Lockdowns create pent-up demand, and when salons reopen there’s often a surge of clients coming in for a few weeks – but then demand dies down again.

Mr. Alleyne said he’s worried about how the barbering business, built heavily on developing a regular habit among its customers, is being disrupted by the new pandemic routines.

He recalls one former regular customer, an executive at a credit-card company who used to come in twice a week – on Wednesdays for a haircut, hair colour and beard detail, and then again on Saturdays for a shave and touchup.

“We’re back open, [but] he didn’t come in for two months,” Mr. Alleyne said. “We asked: ‘What happened?’ He said: ‘I’m working from home. I don’t have to turn my camera on – I barely have to interact with people. I’ve gotten used to it.’”

After the difficulties of the past year, salon owners and other industry professionals are concerned about the next generation of stylists – and whether new people may not even enter the profession – given that the pandemic has made it more difficult for those just starting out.
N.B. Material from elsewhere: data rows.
-- ==== Sys2Proof/Laws/Ops.lean ====
section
/-! SUPPORT. The shared operations: the shape of each one's result, which says every field it can change, and its frame. -/

namespace Sys2Proof.Machine

/-- Starting a record changes the writer and its client's request alone. -/
theorem Chip.startRecord_shape (c : Chip) : ∃ w i, c.startRecord = { c with writer := w, im := i } := by
  unfold Chip.startRecord
  split
  · split
    · split
      · exact ⟨_, _, rfl⟩
      · exact ⟨_, _, rfl⟩
    · exact ⟨_, _, rfl⟩
  · exact ⟨_, _, rfl⟩

/-- Raising a report changes the writer and its client's request alone. -/
theorem Chip.raise_shape (c : Chip) (r : Report) : ∃ w i, c.raise r = { c with writer := w, im := i } := by
  unfold Chip.raise
  split
  · obtain ⟨w, i, h⟩ := Chip.startRecord_shape { c with writer := c.writer.arrive r }
    exact ⟨w, i, h⟩
  · exact ⟨_, _, rfl⟩

/-- A point report does no more. -/
theorem Chip.raisePoint_shape (c : Chip) (k : ReportKind) (r : Rec) (time : Nat) (a b : Word) :
    ∃ w i, c.raisePoint k r time a b = { c with writer := w, im := i } := c.raise_shape _

/-- A zone report does no more. -/
theorem Chip.raiseZone_shape (c : Chip) (k : ReportKind) (z : Zone) (time : Nat) (a b : Word) :
    ∃ w i, c.raiseZone k z time a b = { c with writer := w, im := i } := c.raise_shape _

/-- An end request changes slots alone. -/
theorem Chip.requestEnd_shape (c : Chip) (k : Fin 4) (reason : EndReason) :
    ∃ v, c.requestEnd k reason = { c with slots := v } := by
  unfold Chip.requestEnd
  split
  · split
    · exact ⟨_, rfl⟩
    · exact ⟨_, rfl⟩
  · exact ⟨_, rfl⟩

/-- Going to completion changes the command in hand and its client's request alone. -/
theorem Chip.complete_shape (c : Chip) (k : Completion) : ∃ m i, c.complete k = { c with command := m, im := i } := by
  unfold Chip.complete
  split
  · exact ⟨_, _, rfl⟩
  · exact ⟨_, _, rfl⟩

/-- An owed re-derivation changes the point's two derived fields and what is owed. -/
theorem Chip.makeRederivation_shape (c : Chip) (r : Rec) :
    ∃ p o, c.makeRederivation r = { c with points := p, rederivations := o } := by
  unfold Chip.makeRederivation
  split
  · exact ⟨_, _, rfl⟩
  · exact ⟨_, _, rfl⟩

/-- `startRecord` leaves every other field alone. -/
@[simp] theorem Chip.startRecord_frame (c : Chip) :
    (c.startRecord).mem = c.mem ∧ (c.startRecord).dsel = c.dsel ∧ (c.startRecord).porLow = c.porLow ∧
    (c.startRecord).hrstLow = c.hrstLow ∧ (c.startRecord).host = c.host ∧ (c.startRecord).backlog = c.backlog ∧
    (c.startRecord).answer = c.answer ∧ (c.startRecord).port = c.port ∧ (c.startRecord).starve = c.starve ∧
    (c.startRecord).bind = c.bind ∧ (c.startRecord).seconds = c.seconds ∧ (c.startRecord).refCount = c.refCount ∧
    (c.startRecord).plan = c.plan ∧ (c.startRecord).sealed = c.sealed ∧ (c.startRecord).profiles = c.profiles ∧
    (c.startRecord).latch = c.latch ∧ (c.startRecord).intake = c.intake ∧ (c.startRecord).points = c.points ∧
    (c.startRecord).rederivations = c.rederivations ∧ (c.startRecord).silenceOwed = c.silenceOwed ∧
    (c.startRecord).silenceExempt = c.silenceExempt ∧ (c.startRecord).lisoFiltered = c.lisoFiltered ∧
    (c.startRecord).lisoStable = c.lisoStable ∧ (c.startRecord).shiftRegister = c.shiftRegister ∧
    (c.startRecord).zoneMask = c.zoneMask ∧ (c.startRecord).zones = c.zones ∧
    (c.startRecord).fireCount = c.fireCount ∧ (c.startRecord).firePin = c.firePin ∧
    (c.startRecord).slots = c.slots ∧ (c.startRecord).walkOwed = c.walkOwed ∧ (c.startRecord).command = c.command ∧
    (c.startRecord).overrun = c.overrun ∧ (c.startRecord).prepared = c.prepared ∧
    (c.startRecord).transfer = c.transfer ∧ (c.startRecord).irqPin = c.irqPin := by
  obtain ⟨_, _, h⟩ := c.startRecord_shape
  rw [h]
  and_intros <;> rfl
Hairstyling is a compulsory trade (a skilled trade that requires government certification) in half of Canada’s provinces. In Ontario, a licence requires 3,020 hours of on-the-job experience as an apprentice, 480 hours of in-school training and the successful completion of a certification exam.
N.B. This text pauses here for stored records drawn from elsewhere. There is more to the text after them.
-- ==== Sys2Proof/Laws/PerInstr.lean ====
section
/-! SUPPORT. Statements for all commands, made per command: family MailboxCode says that a well-formed mailbox row never
writes code 0, which the Command Engine does not take (R146). -/

namespace Sys2Proof.Laws.MailboxCode

/-- A well-formed command that writes a command word writes a nonzero code. -/
def Statement (i : Instr) : Prop :=
  i.wellFormed = true → ∀ code how, i.mailboxStep = some (code, how) → code ≠ 0#8

theorem passedWrite (addr : Addr) (data : Word) (be : BitVec 4) (after : Nat) : Statement (.passedWrite addr data be after) := by
  intro _ k g e; cases e

theorem downstreamAccessDone : Statement .downstreamAccessDone := by
  intro _ k g e; cases e

theorem bindTrigger (dsel : BitVec 3) (addr : Addr) (data : Word) (after : Nat) : Statement (.bindTrigger dsel addr data after) := by
  intro _ k g e; cases e

theorem bindRejected : Statement .bindRejected := by
  intro _ k g e; cases e

theorem bindBound : Statement .bindBound := by
  intro _ k g e; cases e

theorem secondTick : Statement .secondTick := by
  intro _ k g e; cases e

theorem silenceExpiry (which : Which) : Statement (.silenceExpiry which) := by
  intro _ k g e; cases e

theorem walkExpiry (slot : Fin 4) : Statement (.walkExpiry slot) := by
  intro _ k g e; cases e

theorem verdictWordRead (read : BusRead) (after : Nat) : Statement (.verdictWordRead read after) := by
  intro _ k g e; cases e

theorem planWordRead (read : BusRead) (after : Nat) : Statement (.planWordRead read after) := by
  intro _ k g e; cases e

theorem heldReadRelease : Statement .heldReadRelease := by
  intro _ k g e; cases e

theorem swallowedWrite (addr : Addr) (data : Word) (be : BitVec 4) (after : Nat) : Statement (.swallowedWrite addr data be after) := by
  intro _ k g e; cases e

theorem serialWordWrite (addr : Addr) (data : Word) (after : Nat) : Statement (.serialWordWrite addr data after) := by
  intro _ k g e; cases e

theorem replyWordWrite (addr : Addr) (data : Word) (after : Nat) : Statement (.replyWordWrite addr data after) := by
  intro _ k g e; cases e

theorem heldReplyWriteRelease (after : Nat) : Statement (.heldReplyWriteRelease after) := by
  intro _ k g e; cases e

theorem malformedReplyWrite (addr : Addr) (data : Word) (be : BitVec 4) (after : Nat) : Statement (.malformedReplyWrite addr data be after) := by
  intro _ k g e; cases e

theorem replyEvent : Statement .replyEvent := by
  intro _ k g e; cases e

theorem loopIsolateChange (loop : Loop) : Statement (.loopIsolateChange loop) := by
  intro _ k g e; cases e

theorem zoneLoad (zclk : Option Bool) : Statement (.zoneLoad zclk) := by
  intro _ k g e; cases e

theorem consentRederivation (which : Which) : Statement (.consentRederivation which) := by
  intro _ k g e; cases e

theorem walkEndEvent (slot : Fin 4) : Statement (.walkEndEvent slot) := by
  intro _ k g e; cases e

theorem walkClearEvent (slot : Fin 4) (moves : Nat) : Statement (.walkClearEvent slot moves) := by
  intro _ k g e; cases e

theorem mailboxOverrunWrite (addr : Addr) (data : Word) (be : BitVec 4) (after : Nat) : Statement (.mailboxOverrunWrite addr data be after) := by
  intro _ k g e; cases e

theorem unknownCommand (code : BitVec 8) (how : CommandStep) : Statement (.unknownCommand code how) := by
  intro h k g e z
  simp only [Instr.mailboxStep, Option.some.injEq, Prod.mk.injEq] at e
  simp only [Instr.wellFormed, Bool.and_eq_true, decide_eq_true_eq] at h
  rw [e.1, z] at h
  simp at h

theorem commandComplete : Statement .commandComplete := by
  intro _ k g e; cases e

theorem planLoad (how : CommandStep) : Statement (.planLoad how) := by
  intro _ k g e
  simp only [Instr.mailboxStep, Option.some.injEq, Prod.mk.injEq] at e
  rw [← e.1]; decide

theorem snapshot (how : CommandStep) : Statement (.snapshot how) := by
  intro _ k g e
  simp only [Instr.mailboxStep, Option.some.injEq, Prod.mk.injEq] at e
  rw [← e.1]; decide

theorem restore (how : CommandStep) : Statement (.restore how) := by
  intro _ k g e
  simp only [Instr.mailboxStep, Option.some.injEq, Prod.mk.injEq] at e
  rw [← e.1]; decide

theorem profileSet (how : CommandStep) : Statement (.profileSet how) := by
  intro _ k g e
  simp only [Instr.mailboxStep, Option.some.injEq, Prod.mk.injEq] at e
  rw [← e.1]; decide

theorem sealPlan (how : CommandStep) : Statement (.sealPlan how) := by
  intro _ k g e
  simp only [Instr.mailboxStep, Option.some.injEq, Prod.mk.injEq] at e
  rw [← e.1]; decide

theorem walkStart (how : CommandStep) : Statement (.walkStart how) := by
  intro _ k g e
  simp only [Instr.mailboxStep, Option.some.injEq, Prod.mk.injEq] at e
  rw [← e.1]; decide

theorem walkEnd (how : CommandStep) : Statement (.walkEnd how) := by
  intro _ k g e
  simp only [Instr.mailboxStep, Option.some.injEq, Prod.mk.injEq] at e
  rw [← e.1]; decide

theorem accept (how : CommandStep) : Statement (.accept how) := by
  intro _ k g e
  simp only [Instr.mailboxStep, Option.some.injEq, Prod.mk.injEq] at e
  rw [← e.1]; decide

theorem release (how : CommandStep) : Statement (.release how) := by
  intro _ k g e
  simp only [Instr.mailboxStep, Option.some.injEq, Prod.mk.injEq] at e
  rw [← e.1]; decide

theorem adopt (how : CommandStep) : Statement (.adopt how) := by
  intro _ k g e
  simp only [Instr.mailboxStep, Option.some.injEq, Prod.mk.injEq] at e
  rw [← e.1]; decide

theorem clearFlags (how : CommandStep) : Statement (.clearFlags how) := by
  intro _ k g e
  simp only [Instr.mailboxStep, Option.some.injEq, Prod.mk.injEq] at e
  rw [← e.1]; decide

theorem clearVerdict (how : CommandStep) : Statement (.clearVerdict how) := by
  intro _ k g e
  simp only [Instr.mailboxStep, Option.some.injEq, Prod.mk.injEq] at e
  rw [← e.1]; decide

theorem revertPrepare (how : CommandStep) : Statement (.revertPrepare how) := by
  intro _ k g e
  simp only [Instr.mailboxStep, Option.some.injEq, Prod.mk.injEq] at e
  rw [← e.1]; decide

theorem revert (how : CommandStep) : Statement (.revert how) := by
  intro _ k g e
  simp only [Instr.mailboxStep, Option.some.injEq, Prod.mk.injEq] at e
  rw [← e.1]; decide

theorem query (how : CommandStep) : Statement (.query how) := by
  intro _ k g e
  simp only [Instr.mailboxStep, Option.some.injEq, Prod.mk.injEq] at e
  rw [← e.1]; decide

theorem reset (how : CommandStep) : Statement (.reset how) := by
  intro _ k g e
  simp only [Instr.mailboxStep, Option.some.injEq, Prod.mk.injEq] at e
  rw [← e.1]; decide

theorem consumerWrite (addr : Addr) (data : Word) (after : Nat) : Statement (.consumerWrite addr data after) := by
  intro _ k g e; cases e

theorem reportRecordStart : Statement .reportRecordStart := by
  intro _ k g e; cases e

theorem reportRecordPublish : Statement .reportRecordPublish := by
  intro _ k g e; cases e

theorem hostReset : Statement .hostReset := by
  intro _ k g e; cases e

theorem powerOnReset : Statement .powerOnReset := by
  intro _ k g e; cases e

theorem powerOnRelease (liso : BitVec 4) : Statement (.powerOnRelease liso) := by
  intro _ k g e; cases e

theorem zoneChainShift (zdat zload : Bool) : Statement (.zoneChainShift zdat zload) := by
  intro _ k g e; cases e

theorem hostResetRelease : Statement .hostResetRelease := by
  intro _ k g e; cases e

theorem refclkRisingEdge (liso : BitVec 4) (order : List Loop) (tickLast : Bool) : Statement (.refclkRisingEdge liso order tickLast) := by
  intro _ k g e; cases e

end Sys2Proof.Laws.MailboxCode
end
Hannah Rooney, who works as a makeup artist on film and TV shoots in Sault Ste. Marie, Ont., was almost ready to become a full-time hairstylist. Doing hair has long been her passion, and the job also provides steadier work and better hours.

Ms. Rooney completed her apprenticeship just before the pandemic hit but has found it difficult to schedule and write her final exam in the year since.

“I’ve been having to prioritize taking work over writing my exam because of the lack of work,” Ms. Rooney said.

But, as in other industries, the pandemic is forcing some entrepreneurs to try something new.

Ediri and Lucky Okurame soft-launched the Lucky Hair & Beauty Studio in Regina in December, months into the pandemic.

It was the second salon Lucky had started, but the first the couple had worked on together since arriving in Canada from Nigeria.

“When I came to Canada, it wasn’t what I tried to pursue,” Ediri said, “but when my husband lost his first business and he needed to get back on his feet, he needed that support. So I concentrated on the female side.”

Though they handle all hair types, the pair has made Afro-textured hair their specialty, which Lucky said helped them draw in underserved customers from up to eight hours away.

“We [have] a lot of clients from all around, cities far and near, because people have been looking for this for the longest time now,” he said.

Still, launching the business in the midst of the pandemic has involved several challenges, including needing to purchase special equipment and clients who have to cancel last-minute if they have any potential virus symptoms. On top of it all, the couple has two kids under the age of four who need daycare and babysitting.

“We are doing okay,” Ediri said. “But I feel like we would have been better with no COVID.”